Ma Astino è anche l’agricoltura a chilometro zero che vi viene prodotta.

Mediamente una persona consuma un pasto almeno tre volte al giorno e mangiare è un gesto che ha a che fare eccome con la biodiversità, eppure non ci poniamo spesso questo problema. A volte facciamo scelte regolate dalla standardizzazione dei prodotti, dalla marca, dal prezzo minore; tutto questo però ha dei costi ambientali talvolta enormi.
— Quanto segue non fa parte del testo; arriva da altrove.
-- ==== Sys2Proof/Certificates/Slice0/Obligations.lean ====
section
/-! DEFINITION. The statements for the provers. A request statement is about a frame its port can take
(`Ready`), and gives the whole next state: `State.replied` is a state but for the port of the frame,
which sends the reply named; `State.serving` is a state but for that port, which holds its reply. An
event statement is about a part whose RESET_N is high. -/

open Sys2Proof Sys2Proof.Machine

/-! ### The machine -/

/-- The model's own queue (notes/assumptions/3): a step runs the command at the front with the queue's
rest, and idles on an empty queue. -/
def Obligations.StepRunsTheFrontCommand : Prop :=
  (∀ (s : State) (c : Instr) (rest : List Instr),
      step { s with pending := c :: rest } = exec c { s with pending := rest })
    ∧ ∀ s : State, s.pending = [] → step s = .next s

/-- No command stops the part, and none touches the queue (R162, R169: faults are recorded in
state). -/
def Obligations.EveryCommandGoesOn : Prop :=
  ∀ (c : Instr) (s : State), ∃ t, exec c s = .next t ∧ t.pending = s.pending

/-- R17: RESET_N going low changes nothing but its level, and the bells and ATTN are then low and PWR_EN
of every port high. While it is low the part takes no frame and raises no event, so every command but
POWER_ON_RESET leaves all but the levels of the lines. With RESET_N high each BELL line follows its record
(R49), ATTN is high while the first-fault record is valid (R169), and PWR_EN of a port is high while the
port is ACTIVE (R160). That a line whose count has reached 0 is low before its expiry is taken is the
model's reading (log 7). -/
def Obligations.ResetLowTakesNothing : Prop :=
  (∀ s : State, ∃ t, exec .resetNLow s = .next t
    ∧ t = { s with lines := { s.lines with resetN := false } }
    ∧ (∀ z, t.bell z = false) ∧ t.attn = false ∧ ∀ p, t.powerEnable p = true)
  ∧ (∀ (c : Instr) (s : State), s.lines.resetN = false →
    (∀ straps retainOk, c ≠ .powerOnReset straps retainOk) →
    ∃ t, exec c s = .next t ∧ t = { s with lines := t.lines } ∧ t.lines.resetN = false
      ∧ t.lines.straps = s.lines.straps ∧ (∀ z, t.bell z = false) ∧ t.attn = false
      ∧ ∀ p, t.powerEnable p = true)
  ∧ ∀ s : State, s.lines.resetN = true →
    BellLevels s ∧ (s.attn = true ↔ ∃ r, s.link.fault = some r)
      ∧ ∀ p, s.powerEnable p = true ↔ (s.port p).state = .active

/-- R17 with the reset values of the blocks (R1, R8, R30, R32, R49, R53, R57, R60, R77, R98, R109,
R115, R125, R131, R136, R140, R145, R154, R160, R169): what power-on reset leaves. The messages in
flight dropped are the model's own (notes/assumptions/9). -/
def Obligations.PowerOnResetLeavesTheResetValues : Prop :=
  ∀ (s : State) (straps : Vector (BitVec 3) 6) (retainOk : Bool),
    ∃ t, exec (.powerOnReset straps retainOk) s = .next t
      ∧ t.clock = ⟨0, 0, 0, false⟩
      ∧ t.day.state = .closed ∧ t.day.opened = none ∧ t.day.register = none
      ∧ t.day.closeTime = none ∧ t.day.closePending = false ∧ t.day.held = []
      ∧ t.day.openPort = none ∧ t.day.closePort = none
      ∧ t.timetable = ⟨[], none, none, []⟩
      ∧ (∀ z : Zone, t.bells.lines[z] = .silent) ∧ (∀ n : Fin 8, t.bells.quiet[n] = .empty)
      ∧ t.bells.push = (if s.lines.push then .held else .released)
      ∧ t.bells.alarm = s.lines.alarm
      ∧ (∀ k, recordAt t k = .reset .none .none) ∧ t.register.amendments = []
      ∧ t.register.lost = 0 ∧ (∀ n : Fin 8, t.register.closed[n] = ⟨false, false⟩)
      ∧ t.register.group.state = .none
      ∧ t.register.walker = ⟨none, 0, s.lines.alarm, [], none, none⟩
      ∧ (∀ r, holdAt t r = none)
      ∧ t.messages.outbound = [] ∧ t.messages.tagCounter = 1
      ∧ t.roll = ⟨s.lines.alarm, .idle, []⟩
      ∧ (∀ p : PortId, t.port p
          = { role := roleOfStraps straps[p], state := .active, cycleEnd := none,
              receive := .hunting, service := .idle, limit := 64,
              faults := ⟨false, false, false, false, false⟩, discarded := 0, reply := none })
      ∧ t.link.fault = none ∧ t.link.more = ⟨false, false, false⟩
      ∧ t.wires = ⟨[], [], [], [], [], []⟩
      ∧ t.lines = { s.lines with resetN := true, straps := straps, retainOk := retainOk }
      ∧ (retainOk = true →
          t.store = s.store ∧ t.pupils = s.pupils ∧ t.messages.standing = s.messages.standing
            ∧ t.messages.calls = s.messages.calls ∧ t.totals = s.totals)
      ∧ (retainOk = false →
          (∀ n : Fin 8, t.store.plans[n] = ⟨0, none⟩)
            ∧ (∀ c : Fin 8, t.store.cohorts[c].enabled = false
                ∧ (∀ d : Fin 7, t.store.cohorts[c].weekdays[d] = 0)
                ∧ t.store.cohorts[c].override = .absent)
            ∧ t.store.settings = ⟨420, 1080, 0, .timed, 5, 0xFF, 0, false⟩
            ∧ (∀ k, pupilAt t k = none) ∧ (∀ n : Fin 8, t.pupils.windows[n] = none)
            ∧ t.messages.standing = [] ∧ t.messages.calls = []
            ∧ (∀ k, totalsAt t k = zeroAccumulator) ∧ t.totals.termDays = 0)

/-- R18: when a RESTART takes effect the clock, the port roles and every retained item stay, and the
rest of the part is as power-on reset leaves it. -/
def Obligations.RestartKeepsClockRolesAndRetained : Prop :=
  ∀ s : State, s.lines.resetN = true → s.link.restartDue = true →
    ∃ t, exec .restartEffect s = .next t
      ∧ t.clock = s.clock ∧ t.store = s.store ∧ t.pupils = s.pupils
      ∧ t.messages = ⟨s.messages.standing, [], 1, s.messages.calls⟩ ∧ t.totals = s.totals
      ∧ t.day = .reset ∧ t.timetable = ⟨[], none, none, []⟩
      ∧ t.bells = .reset s.lines.push s.lines.alarm ∧ t.register = .reset s.lines.alarm
      ∧ t.arrivals.holds = [] ∧ t.roll = ⟨s.lines.alarm, .idle, []⟩
      ∧ (∀ p : PortId, t.port p = .reset (s.port p).role)
      ∧ t.link.fault = none ∧ t.link.more = ⟨false, false, false⟩ ∧ t.link.restartDue = false
      ∧ t.lines = s.lines

/-- R18 and R163: RESTART is answered OK and changes nothing else; when the last octet of a port's
reply has left, the port is IDLE, and a restart becomes due exactly when the reply was the OK of a
RESTART. -/
def Obligations.RestartIsDueOnceItsReplyHasLeft : Prop :=
  (∀ (s : State) (f : Frame), Ready s f .restart →
      exec (.restart f) s = .next (s.replied f .restart .ok false .empty))
    ∧ ∀ (s : State) (p : PortId) (r : Reply), s.lines.resetN = true → (s.port p).reply = some r →
      ∃ t, exec (.replyComplete p) s = .next t
        ∧ t = { s with link := t.link }
        ∧ t.port p = { s.port p with reply := none, service := .idle }
        ∧ (∀ q, q ≠ p → t.port q = s.port q)
        ∧ t.link.fault = s.link.fault ∧ t.link.more = s.link.more
        ∧ (t.link.restartDue = true ↔
            s.link.restartDue = true ∨ (r.kind = 0x85 ∧ r.head.status = .ok))

/-- R160: a port keeps its role until the next power-on reset. -/
def Obligations.RolesChangeOnlyAtPowerOnReset : Prop :=
  ∀ (c : Instr) (s t : State), (∀ straps retainOk, c ≠ .powerOnReset straps retainOk) →
    exec c s = .next t → ∀ p, (t.port p).role = (s.port p).role

/-! ### What every step keeps -/

/-- The state after reset has the properties the statements below say every step keeps. -/
def Obligations.ResetHasTheInvariants : Prop :=
  State.reset.clock.inRange ∧ State.reset.store.sound ∧ State.reset.pupils.sound
    ∧ State.reset.bells.quietInAlarm ∧ State.reset.timetable.sound
    ∧ State.reset.recomputesInOpen ∧ State.reset.canonical

/-- R1: every step keeps the clock's fields in their ranges. The width of the day number is its
type. -/
def Obligations.EveryStepKeepsTheClockInRange : Prop :=
  ∀ s t : State, s.clock.inRange → step s = .next t → t.clock.inRange

/-- R19 to R23 and R27: every step keeps each valid plan as validation left it, the cohort table and the
day settings in range. -/
def Obligations.EveryStepKeepsThePlanStoreSound : Prop :=
  ∀ s t : State, s.store.sound → step s = .next t → t.store.sound

/-- R62 and R64: every step keeps the Pupil Table canonical, its records in range, and no two ENROLLED
records with one pupil reference or one nonzero card. -/
def Obligations.EveryStepKeepsPupilsDistinct : Prop :=
  ∀ s t : State, s.pupils.sound → step s = .next t → t.pupils.sound

/-- R60: no bell line sounds while the Bell Unit's alarm flag is set. -/
def Obligations.EveryStepKeepsBellsSilentInAlarm : Prop :=
  ∀ s t : State, s.bells.quietInAlarm → step s = .next t → t.bells.quietInAlarm

/-- Every step keeps the slot tables of the Day Register, the Arrivals Unit and the Term Accumulators
canonical (the model's own form; R78, R109 and R145 give the records). -/
def Obligations.EveryStepKeepsSlotTablesCanonical : Prop :=
  ∀ s t : State, s.pupils.sound → s.canonical → step s = .next t → t.canonical

/-! ### The School Clock -/

/-- R1, R2, R16: a second event advances the clock by one second, midnight included, whatever else it
sets going, and leaves the Plan Store, the Pupil Table and the lines. At a whole minute, with no route
held and no message handed over, a minute event is raised as well. The auto-open minute takes an opening
in CLOSED where its conditions hold (R9, R10); the auto-close minute takes a closing in OPEN, and makes a
close pending in OPENING (R12, R14). Any other minute of the register day or of the day after it, in OPEN,
becomes the current minute: every entry whose start it has reached has begun, the
close minute of a registration entry then begun is fixed, each close due is raised with its closed flag
and its sweep item, and each plan at its effective end is ENDED (R33 to R36, R89, R116). Each zone that an
entry then begun or a plan then ended asks for sounds, unless a quiet window covers it at that minute
(R52, R54); any other line has the second alone. A running pass whose plan has had an entry begun starts
again from the new table, and so does a completed pass once all have completed (R45, R46). The model's
choices: auto-open and auto-close go before the Timetable Engine, so that a minute that closes the day
leaves every table and gives the bells the second alone (log 13), the expiry of a bell count or of the
push limit that reaches 0 is a later step (log 7), of which `s.bells.second` leaves the count at 0, and
a completed pass starts again only when its swap is due (log 43). -/
def Obligations.SecondEventAdvancesTheClock : Prop :=
  (∀ (s : State) (b : Bool), s.lines.resetN = true →
    ∃ t, exec (.secondEvent b) s = .next t
      ∧ t.clock = (if s.clock.time + 1 < 86400
          then ⟨s.clock.time + 1, s.clock.day, 0, s.clock.valid⟩
          else ⟨0, s.clock.day + 1, 0, s.clock.valid⟩)
      ∧ t.store = s.store ∧ t.pupils = s.pupils ∧ t.lines = s.lines)
  ∧ ∀ (s : State) (b : Bool) (c : Clock) (minute : Nat), s.lines.resetN = true →
    s.arrivals.holds = [] → (∀ e ∈ s.messages.outbound, e.handed = none) →
    c = (if s.clock.time + 1 < 86400 then ⟨s.clock.time + 1, s.clock.day, 0, s.clock.valid⟩
      else ⟨0, s.clock.day + 1, 0, s.clock.valid⟩) →
    c.time = 60 * minute →
    (s.day.state = .closed → minute = s.store.settings.autoOpen →
      minute ≠ s.store.settings.autoClose → c.valid = true → s.day.opened ≠ some c.day →
      (∃ k : Fin 8, planForDay s.store c.day k ≠ none) →
      ∃ (plans : Vector (Option Nat) 8) (tables : List PlanTable) (closed : Vector SessionSet 8),
        exec (.secondEvent b) s = .next
          { s with
            clock := c
            day := { s.day with state := .opening, opened := some c.day, register := some c.day,
                                closePending := false, plans := plans }
            timetable := { s.timetable with tables := tables, current := none }
            register := { s.register with
              amendments := [], lost := 0, closed := closed,
              group := ⟨.none, none, 0, 0, 0⟩,
              walker := { s.register.walker with hand := some .openWalk, cursor := 0 } }
            messages := { s.messages with outbound := [] }
            bells := s.bells.second
            arrivals := ⟨[], 0⟩ }
        ∧ (∀ k : Fin 8, plans[k] = planForDay s.store c.day k) ∧ TablesOf s.store plans tables
        ∧ ∀ n : Fin 8, closed[n] = ⟨false, false⟩)
    ∧ (s.day.state = .opening → minute = s.store.settings.autoClose →
      exec (.secondEvent b) s = .next
        { s with clock := c, day := { s.day with closePending := true }, bells := s.bells.second,
                 arrivals := ⟨[], 0⟩ })
    ∧ (s.day.state = .open → minute = s.store.settings.autoClose →
      ∃ t, exec (.secondEvent b) s = .next t
      ∧ t.day = { s.day with state := .closing, closeTime := some ⟨c.time, c.day⟩,
                             closePending := false }
      ∧ t.arrivals = ⟨[], 0⟩ ∧ t.bells = s.bells.second
      ∧ t.register.walker = ⟨some .closeWalk, 0, s.register.walker.alarm, [], none, none⟩
      ∧ t.register.records = s.register.records ∧ t.messages.outbound = []
      ∧ t.timetable.tables = s.timetable.tables ∧ t.timetable.recompute = none
      ∧ t.timetable.held = []
      ∧ ∀ m, runningMinute s minute c.day = some m → t.timetable.current = some m)
    ∧ ∀ m, s.day.state = .open → minute ≠ s.store.settings.autoClose →
      runningMinute s minute c.day = some m → (s.timetable.tables.map (·.plan)).Nodup →
      (∀ u ∈ s.timetable.tables, 1 ≤ u.plan ∧ u.plan ≤ 8) →
      ∃ t, exec (.secondEvent b) s = .next t
      ∧ t = { s with
          clock := c
          timetable := { s.timetable with
            tables := t.timetable.tables, current := some m, recompute := t.timetable.recompute }
          bells := t.bells
          register := { s.register with
            closed := t.register.closed, walker := t.register.walker, group := t.register.group }
          arrivals := ⟨[], 0⟩ }
      ∧ (∀ plan, tableOf s plan = none → tableOf t plan = none)
      ∧ (∀ z : Zone,
          (s.bells.alarm = false → (∀ n : Fin 8, ¬ QuietAt s m z s.bells.quiet[n]) →
            BellAsked s t m z →
            ∃ k n follow, 2 ≤ n ∧ t.bells.lines[z] = .sounding k n follow)
          ∧ ((s.bells.alarm = true ∨ (∃ n : Fin 8, QuietAt s m z s.bells.quiet[n])
              ∨ ¬ BellAsked s t m z) →
            t.bells.settle.lines[z] = s.bells.second.settle.lines[z]))
      ∧ PassesStartAgain s t m
      ∧ ∀ plan u, tableOf s plan = some u → ∃ v, tableOf t plan = some v
        ∧ v = { u with
            entries := u.entries.map fun e => { e with begun := e.begun || decide (e.start ≤ m) }
            state := v.state, am := v.am, pm := v.pm }
        ∧ (v.state = .waiting ↔ u.state = .waiting ∧ ∀ e ∈ u.entries, e.begun = true ∨ m < e.start)
        ∧ (v.state = .ended ↔ u.state = .ended
            ∨ ((u.state = .running ∨ ∃ e ∈ u.entries, e.begun = false ∧ e.start ≤ m)
              ∧ (∀ e ∈ v.entries, e.begun = true) ∧ u.effEnd ≤ m))
        ∧ ∀ x, (u.session x = none → v.session x = none)
          ∧ ∀ r, u.session x = some r → ∃ q, v.session x = some q
            ∧ (∀ e, u.registration x = some e → e.begun = false → e.start ≤ m →
                q.fixedClose = some (e.start + e.entry.grace.getD 0))
            ∧ ((∀ e, u.registration x = some e → e.begun = true ∨ m < e.start) →
                q.fixedClose = r.fixedClose)
            ∧ (q.raised = true ↔ r.raised = true
                ∨ (v.sessionBegun x = true ∧ ∃ close, v.closeMinute x = some close ∧ close ≤ m))
            ∧ (closedFor t plan x = true ↔
                closedFor s plan x = true ∨ (r.raised = false ∧ q.raised = true))
            ∧ (r.raised = false → q.raised = true → ∃ close, v.closeMinute x = some close
                ∧ (⟨plan, x, runningStamp s close⟩ ∈ t.register.walker.sessions
                  ∨ t.register.walker.hand
                    = some (.item (.session ⟨plan, x, runningStamp s close⟩))))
Ragionare in termini di biodiversità significa fare delle scelte etiche, significa sostenere delle filiere agricole precarie ma che ci permettono di consumare prodotti genuini e dal sapore impareggiabile: prendiamo, ad esempio, la “scarola dei colli” che è buonissima ed è tipica della bergamasca, eppure chi a Longuelo l’ha mai mangiata?

Termini come biodiversità, ecologia e sostenibilità vanno molto di moda in questo periodo. Ma a che punto è la consapevolezza delle persone?

Siamo al punto in cui ci troviamo di fronte a tutte le sfumature possibili: ci sono quelli che ignorano la questione ambientale, ci sono quelli che continuano ad avere una visione antropocentrica e sono impermeabili a qualsiasi questione ambientale, ma ci sono anche persone estremamente consapevoli e tra questi anche tanti giovani, penso ad esempio ai Fridays for future. L’invito di papa Francesco tramite la Laudato si’ ha poi contribuito a cambiare un po’ la mentalità sia del singolo cittadino che dei grandi decisori. Insomma, segnali di speranza ce ne sono, ora bisogna passare alla concretezza dei fatti.